### PROBLEM REQUIREMENTS
Return the lines below that contain "half".

### Dataset items
###
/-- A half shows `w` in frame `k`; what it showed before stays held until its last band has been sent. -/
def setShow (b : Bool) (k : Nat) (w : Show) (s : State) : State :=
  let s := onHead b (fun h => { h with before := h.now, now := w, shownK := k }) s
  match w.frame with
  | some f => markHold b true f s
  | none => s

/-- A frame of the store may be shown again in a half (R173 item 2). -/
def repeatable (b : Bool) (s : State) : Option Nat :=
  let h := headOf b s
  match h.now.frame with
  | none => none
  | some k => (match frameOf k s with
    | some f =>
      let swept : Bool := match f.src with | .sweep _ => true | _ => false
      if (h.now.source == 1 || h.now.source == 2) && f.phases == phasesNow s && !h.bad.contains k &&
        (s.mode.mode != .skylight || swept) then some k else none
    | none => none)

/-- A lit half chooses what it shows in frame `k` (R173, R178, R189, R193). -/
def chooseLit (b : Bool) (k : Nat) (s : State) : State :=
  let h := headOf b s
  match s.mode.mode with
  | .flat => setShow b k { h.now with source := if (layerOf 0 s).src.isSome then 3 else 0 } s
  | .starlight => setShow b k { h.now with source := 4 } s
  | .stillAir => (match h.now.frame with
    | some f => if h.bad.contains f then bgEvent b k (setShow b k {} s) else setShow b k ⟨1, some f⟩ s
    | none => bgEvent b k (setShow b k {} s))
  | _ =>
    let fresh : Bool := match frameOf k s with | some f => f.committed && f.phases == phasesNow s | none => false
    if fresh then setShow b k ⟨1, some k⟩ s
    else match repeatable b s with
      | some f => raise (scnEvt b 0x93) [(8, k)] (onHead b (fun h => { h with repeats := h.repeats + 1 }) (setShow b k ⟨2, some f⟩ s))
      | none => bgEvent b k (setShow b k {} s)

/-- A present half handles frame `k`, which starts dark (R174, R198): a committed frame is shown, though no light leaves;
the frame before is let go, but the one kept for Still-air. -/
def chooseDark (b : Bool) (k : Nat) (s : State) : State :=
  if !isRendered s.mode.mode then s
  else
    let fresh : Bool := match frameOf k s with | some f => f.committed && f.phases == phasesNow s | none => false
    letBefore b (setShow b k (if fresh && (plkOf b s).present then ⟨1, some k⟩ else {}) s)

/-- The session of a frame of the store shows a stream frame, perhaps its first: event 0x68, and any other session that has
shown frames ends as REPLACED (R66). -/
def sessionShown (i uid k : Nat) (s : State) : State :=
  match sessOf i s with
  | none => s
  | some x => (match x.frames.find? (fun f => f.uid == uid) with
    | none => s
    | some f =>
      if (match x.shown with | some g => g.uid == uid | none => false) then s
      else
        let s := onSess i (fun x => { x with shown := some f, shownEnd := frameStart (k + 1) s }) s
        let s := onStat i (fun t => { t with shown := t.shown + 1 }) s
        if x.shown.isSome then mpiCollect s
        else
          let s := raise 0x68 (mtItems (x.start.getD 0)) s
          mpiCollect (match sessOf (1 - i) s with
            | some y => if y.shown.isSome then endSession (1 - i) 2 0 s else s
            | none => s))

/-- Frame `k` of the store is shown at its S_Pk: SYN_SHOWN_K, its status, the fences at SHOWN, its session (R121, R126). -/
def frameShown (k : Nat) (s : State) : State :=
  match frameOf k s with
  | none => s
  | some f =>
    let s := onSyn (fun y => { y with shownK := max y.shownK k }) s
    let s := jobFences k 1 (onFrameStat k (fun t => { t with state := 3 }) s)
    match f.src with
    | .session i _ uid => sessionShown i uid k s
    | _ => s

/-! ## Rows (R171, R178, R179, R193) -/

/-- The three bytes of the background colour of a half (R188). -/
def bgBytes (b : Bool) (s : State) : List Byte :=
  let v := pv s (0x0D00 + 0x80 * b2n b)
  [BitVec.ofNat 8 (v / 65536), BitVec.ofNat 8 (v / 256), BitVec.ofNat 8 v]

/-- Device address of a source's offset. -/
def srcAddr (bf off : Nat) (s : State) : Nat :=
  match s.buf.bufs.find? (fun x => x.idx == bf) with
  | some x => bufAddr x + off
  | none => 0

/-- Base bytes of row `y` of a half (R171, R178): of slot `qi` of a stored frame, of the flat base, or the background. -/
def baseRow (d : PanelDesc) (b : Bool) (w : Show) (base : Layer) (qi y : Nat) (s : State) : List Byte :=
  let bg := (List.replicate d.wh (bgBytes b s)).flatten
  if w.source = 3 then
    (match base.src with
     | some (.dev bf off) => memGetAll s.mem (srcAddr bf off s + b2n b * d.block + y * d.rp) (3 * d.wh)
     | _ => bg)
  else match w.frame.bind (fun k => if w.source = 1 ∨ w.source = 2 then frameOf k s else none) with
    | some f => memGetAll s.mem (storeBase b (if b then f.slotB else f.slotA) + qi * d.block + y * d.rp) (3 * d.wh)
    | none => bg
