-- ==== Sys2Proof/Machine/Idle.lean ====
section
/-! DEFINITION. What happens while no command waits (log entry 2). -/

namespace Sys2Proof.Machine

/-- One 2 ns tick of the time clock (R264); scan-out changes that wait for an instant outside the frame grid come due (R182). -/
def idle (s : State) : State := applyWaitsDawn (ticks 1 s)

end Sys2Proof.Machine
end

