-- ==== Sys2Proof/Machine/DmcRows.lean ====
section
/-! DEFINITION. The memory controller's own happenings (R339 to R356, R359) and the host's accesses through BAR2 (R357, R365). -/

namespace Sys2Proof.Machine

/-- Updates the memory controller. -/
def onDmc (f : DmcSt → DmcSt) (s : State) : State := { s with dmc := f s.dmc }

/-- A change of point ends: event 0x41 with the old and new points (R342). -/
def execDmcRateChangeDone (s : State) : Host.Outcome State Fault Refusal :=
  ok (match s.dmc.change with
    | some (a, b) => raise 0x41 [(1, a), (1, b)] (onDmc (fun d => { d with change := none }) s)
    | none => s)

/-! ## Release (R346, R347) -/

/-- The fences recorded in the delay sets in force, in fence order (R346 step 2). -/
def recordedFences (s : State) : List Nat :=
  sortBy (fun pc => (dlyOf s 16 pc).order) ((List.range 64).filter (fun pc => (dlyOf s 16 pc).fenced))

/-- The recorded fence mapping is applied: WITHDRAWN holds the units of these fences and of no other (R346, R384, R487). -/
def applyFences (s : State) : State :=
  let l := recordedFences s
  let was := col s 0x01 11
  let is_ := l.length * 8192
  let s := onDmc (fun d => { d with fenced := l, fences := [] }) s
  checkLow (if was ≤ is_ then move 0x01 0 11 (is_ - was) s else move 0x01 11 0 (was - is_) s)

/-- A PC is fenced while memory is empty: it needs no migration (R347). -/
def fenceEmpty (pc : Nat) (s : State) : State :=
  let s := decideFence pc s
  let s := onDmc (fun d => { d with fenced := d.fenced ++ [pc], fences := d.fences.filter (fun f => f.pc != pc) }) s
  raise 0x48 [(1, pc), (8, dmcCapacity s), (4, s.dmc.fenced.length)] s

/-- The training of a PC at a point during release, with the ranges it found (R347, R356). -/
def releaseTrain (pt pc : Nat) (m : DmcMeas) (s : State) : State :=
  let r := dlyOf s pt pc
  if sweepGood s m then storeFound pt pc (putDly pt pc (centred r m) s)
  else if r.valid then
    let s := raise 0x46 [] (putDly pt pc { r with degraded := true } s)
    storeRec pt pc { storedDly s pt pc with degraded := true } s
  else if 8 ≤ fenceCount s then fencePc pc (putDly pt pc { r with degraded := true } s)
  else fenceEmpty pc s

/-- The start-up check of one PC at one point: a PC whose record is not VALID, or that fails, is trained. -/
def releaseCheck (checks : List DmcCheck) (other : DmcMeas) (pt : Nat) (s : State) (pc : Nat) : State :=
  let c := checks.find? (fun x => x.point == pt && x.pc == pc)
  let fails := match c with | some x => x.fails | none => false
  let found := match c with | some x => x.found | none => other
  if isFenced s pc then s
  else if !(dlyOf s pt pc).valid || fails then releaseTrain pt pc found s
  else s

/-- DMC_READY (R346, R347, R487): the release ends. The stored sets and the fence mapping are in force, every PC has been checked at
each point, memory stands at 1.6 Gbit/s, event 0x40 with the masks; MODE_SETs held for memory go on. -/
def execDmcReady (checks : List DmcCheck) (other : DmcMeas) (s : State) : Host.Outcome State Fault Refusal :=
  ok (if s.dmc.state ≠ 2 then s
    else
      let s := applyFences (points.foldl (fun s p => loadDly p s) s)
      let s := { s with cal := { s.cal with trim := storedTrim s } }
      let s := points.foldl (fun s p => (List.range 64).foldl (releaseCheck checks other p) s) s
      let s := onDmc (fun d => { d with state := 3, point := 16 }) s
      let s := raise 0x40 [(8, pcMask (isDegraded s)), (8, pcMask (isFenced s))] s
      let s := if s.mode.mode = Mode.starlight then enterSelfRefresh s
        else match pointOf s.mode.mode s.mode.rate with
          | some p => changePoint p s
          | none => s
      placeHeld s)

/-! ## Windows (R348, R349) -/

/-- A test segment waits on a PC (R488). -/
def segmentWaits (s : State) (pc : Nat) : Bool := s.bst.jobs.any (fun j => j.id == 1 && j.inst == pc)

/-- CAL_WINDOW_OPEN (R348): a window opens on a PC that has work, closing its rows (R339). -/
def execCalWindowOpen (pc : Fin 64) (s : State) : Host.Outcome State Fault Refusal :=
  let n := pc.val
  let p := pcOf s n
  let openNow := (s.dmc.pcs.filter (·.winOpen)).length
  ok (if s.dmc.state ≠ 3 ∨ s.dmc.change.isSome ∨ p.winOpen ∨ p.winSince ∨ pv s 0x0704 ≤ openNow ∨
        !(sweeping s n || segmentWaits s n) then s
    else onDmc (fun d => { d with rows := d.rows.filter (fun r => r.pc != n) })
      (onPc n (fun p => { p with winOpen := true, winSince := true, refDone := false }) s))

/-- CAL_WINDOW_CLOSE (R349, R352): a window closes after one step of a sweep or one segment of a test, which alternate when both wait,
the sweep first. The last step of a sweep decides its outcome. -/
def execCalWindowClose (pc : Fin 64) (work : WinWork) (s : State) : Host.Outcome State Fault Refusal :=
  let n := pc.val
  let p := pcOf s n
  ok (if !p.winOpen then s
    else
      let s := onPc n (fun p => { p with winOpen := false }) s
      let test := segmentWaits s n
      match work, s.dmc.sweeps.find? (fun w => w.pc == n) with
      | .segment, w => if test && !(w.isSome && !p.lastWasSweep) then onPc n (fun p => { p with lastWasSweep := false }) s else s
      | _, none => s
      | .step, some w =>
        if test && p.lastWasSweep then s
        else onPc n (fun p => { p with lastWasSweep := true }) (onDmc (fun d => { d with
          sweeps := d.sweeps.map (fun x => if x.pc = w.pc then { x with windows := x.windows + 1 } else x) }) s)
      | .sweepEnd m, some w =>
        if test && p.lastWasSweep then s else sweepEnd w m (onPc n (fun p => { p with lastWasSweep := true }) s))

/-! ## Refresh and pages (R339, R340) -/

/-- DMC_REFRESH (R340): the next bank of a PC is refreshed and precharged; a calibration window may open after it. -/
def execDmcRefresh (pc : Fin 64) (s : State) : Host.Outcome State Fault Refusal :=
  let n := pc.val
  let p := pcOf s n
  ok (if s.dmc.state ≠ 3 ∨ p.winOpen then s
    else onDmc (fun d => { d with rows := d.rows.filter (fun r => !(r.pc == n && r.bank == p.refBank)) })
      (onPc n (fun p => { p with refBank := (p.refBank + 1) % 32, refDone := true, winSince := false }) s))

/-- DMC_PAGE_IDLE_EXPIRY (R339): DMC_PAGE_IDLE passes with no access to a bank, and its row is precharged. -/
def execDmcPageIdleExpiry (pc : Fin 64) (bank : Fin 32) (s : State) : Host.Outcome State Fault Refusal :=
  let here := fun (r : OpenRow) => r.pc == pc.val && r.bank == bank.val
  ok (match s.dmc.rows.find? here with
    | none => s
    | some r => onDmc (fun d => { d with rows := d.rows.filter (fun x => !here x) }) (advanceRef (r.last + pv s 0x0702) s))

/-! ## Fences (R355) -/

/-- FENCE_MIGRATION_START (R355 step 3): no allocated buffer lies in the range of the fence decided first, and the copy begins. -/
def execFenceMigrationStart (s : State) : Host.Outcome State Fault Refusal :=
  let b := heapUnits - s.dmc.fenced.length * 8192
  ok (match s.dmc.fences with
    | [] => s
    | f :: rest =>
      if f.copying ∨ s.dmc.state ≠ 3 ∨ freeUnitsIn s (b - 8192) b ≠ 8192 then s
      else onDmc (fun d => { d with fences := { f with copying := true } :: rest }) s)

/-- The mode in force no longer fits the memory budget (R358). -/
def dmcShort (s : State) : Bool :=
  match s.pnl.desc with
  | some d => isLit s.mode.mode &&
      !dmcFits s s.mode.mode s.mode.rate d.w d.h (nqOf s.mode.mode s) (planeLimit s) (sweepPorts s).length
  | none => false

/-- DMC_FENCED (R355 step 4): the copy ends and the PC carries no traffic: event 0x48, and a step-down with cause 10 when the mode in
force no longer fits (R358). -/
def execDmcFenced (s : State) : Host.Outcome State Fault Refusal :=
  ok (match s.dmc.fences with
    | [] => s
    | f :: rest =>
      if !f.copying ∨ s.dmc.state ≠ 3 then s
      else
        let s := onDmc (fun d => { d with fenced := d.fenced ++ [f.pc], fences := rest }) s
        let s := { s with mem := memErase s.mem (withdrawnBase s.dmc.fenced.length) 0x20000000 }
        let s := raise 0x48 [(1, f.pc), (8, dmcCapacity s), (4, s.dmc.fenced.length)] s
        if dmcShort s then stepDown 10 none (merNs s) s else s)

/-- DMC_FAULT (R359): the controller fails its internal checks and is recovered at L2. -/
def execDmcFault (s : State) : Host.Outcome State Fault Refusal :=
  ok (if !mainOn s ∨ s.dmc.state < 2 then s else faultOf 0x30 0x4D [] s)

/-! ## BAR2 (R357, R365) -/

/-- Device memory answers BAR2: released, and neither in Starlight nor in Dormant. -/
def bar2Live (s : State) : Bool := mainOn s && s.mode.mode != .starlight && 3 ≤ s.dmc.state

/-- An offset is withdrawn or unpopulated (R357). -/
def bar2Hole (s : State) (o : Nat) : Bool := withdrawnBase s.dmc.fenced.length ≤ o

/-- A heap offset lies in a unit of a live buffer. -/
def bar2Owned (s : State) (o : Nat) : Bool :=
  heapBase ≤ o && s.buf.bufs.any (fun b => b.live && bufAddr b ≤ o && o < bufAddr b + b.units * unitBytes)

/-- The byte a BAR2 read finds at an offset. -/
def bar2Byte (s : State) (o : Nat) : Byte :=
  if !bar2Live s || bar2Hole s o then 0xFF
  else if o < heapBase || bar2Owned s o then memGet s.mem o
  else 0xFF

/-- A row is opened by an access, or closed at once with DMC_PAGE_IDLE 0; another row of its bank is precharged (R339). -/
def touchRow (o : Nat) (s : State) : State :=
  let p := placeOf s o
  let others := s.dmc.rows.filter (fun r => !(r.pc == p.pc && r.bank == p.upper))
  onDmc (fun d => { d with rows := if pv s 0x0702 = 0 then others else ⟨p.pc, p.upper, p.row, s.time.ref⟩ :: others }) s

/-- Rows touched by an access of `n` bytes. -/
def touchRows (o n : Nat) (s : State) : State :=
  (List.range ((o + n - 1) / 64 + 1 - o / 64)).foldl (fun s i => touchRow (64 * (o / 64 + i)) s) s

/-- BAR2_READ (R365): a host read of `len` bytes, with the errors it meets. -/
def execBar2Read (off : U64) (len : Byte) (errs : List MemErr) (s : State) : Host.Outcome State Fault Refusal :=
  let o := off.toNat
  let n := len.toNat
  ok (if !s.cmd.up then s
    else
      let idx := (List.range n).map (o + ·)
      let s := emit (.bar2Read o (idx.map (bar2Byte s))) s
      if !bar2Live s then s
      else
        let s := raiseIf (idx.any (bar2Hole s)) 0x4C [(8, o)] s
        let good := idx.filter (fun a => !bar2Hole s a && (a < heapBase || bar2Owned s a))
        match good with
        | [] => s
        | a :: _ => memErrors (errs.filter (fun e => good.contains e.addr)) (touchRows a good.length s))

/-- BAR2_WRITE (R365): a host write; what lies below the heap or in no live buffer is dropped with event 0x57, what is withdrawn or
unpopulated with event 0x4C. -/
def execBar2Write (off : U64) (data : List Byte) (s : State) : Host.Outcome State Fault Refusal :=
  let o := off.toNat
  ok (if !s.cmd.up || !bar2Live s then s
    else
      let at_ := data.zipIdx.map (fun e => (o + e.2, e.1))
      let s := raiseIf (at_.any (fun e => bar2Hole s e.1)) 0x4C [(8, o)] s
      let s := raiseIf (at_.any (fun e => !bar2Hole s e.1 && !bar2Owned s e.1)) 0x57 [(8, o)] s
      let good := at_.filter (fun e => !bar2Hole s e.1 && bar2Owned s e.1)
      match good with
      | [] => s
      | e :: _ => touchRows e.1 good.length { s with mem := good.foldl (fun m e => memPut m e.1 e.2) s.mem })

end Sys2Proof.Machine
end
###
### TASK ANSWER
/-- A half shows `w` in frame `k`; what it showed before stays held until its last band has been sent. -/
/-- A frame of the store may be shown again in a half (R173 item 2). -/
/-- A lit half chooses what it shows in frame `k` (R173, R178, R189, R193). -/
/-- A present half handles frame `k`, which starts dark (R174, R198): a committed frame is shown, though no light leaves;
/-- The three bytes of the background colour of a half (R188). -/
/-- Base bytes of row `y` of a half (R171, R178): of slot `qi` of a stored frame, of the flat base, or the background. -/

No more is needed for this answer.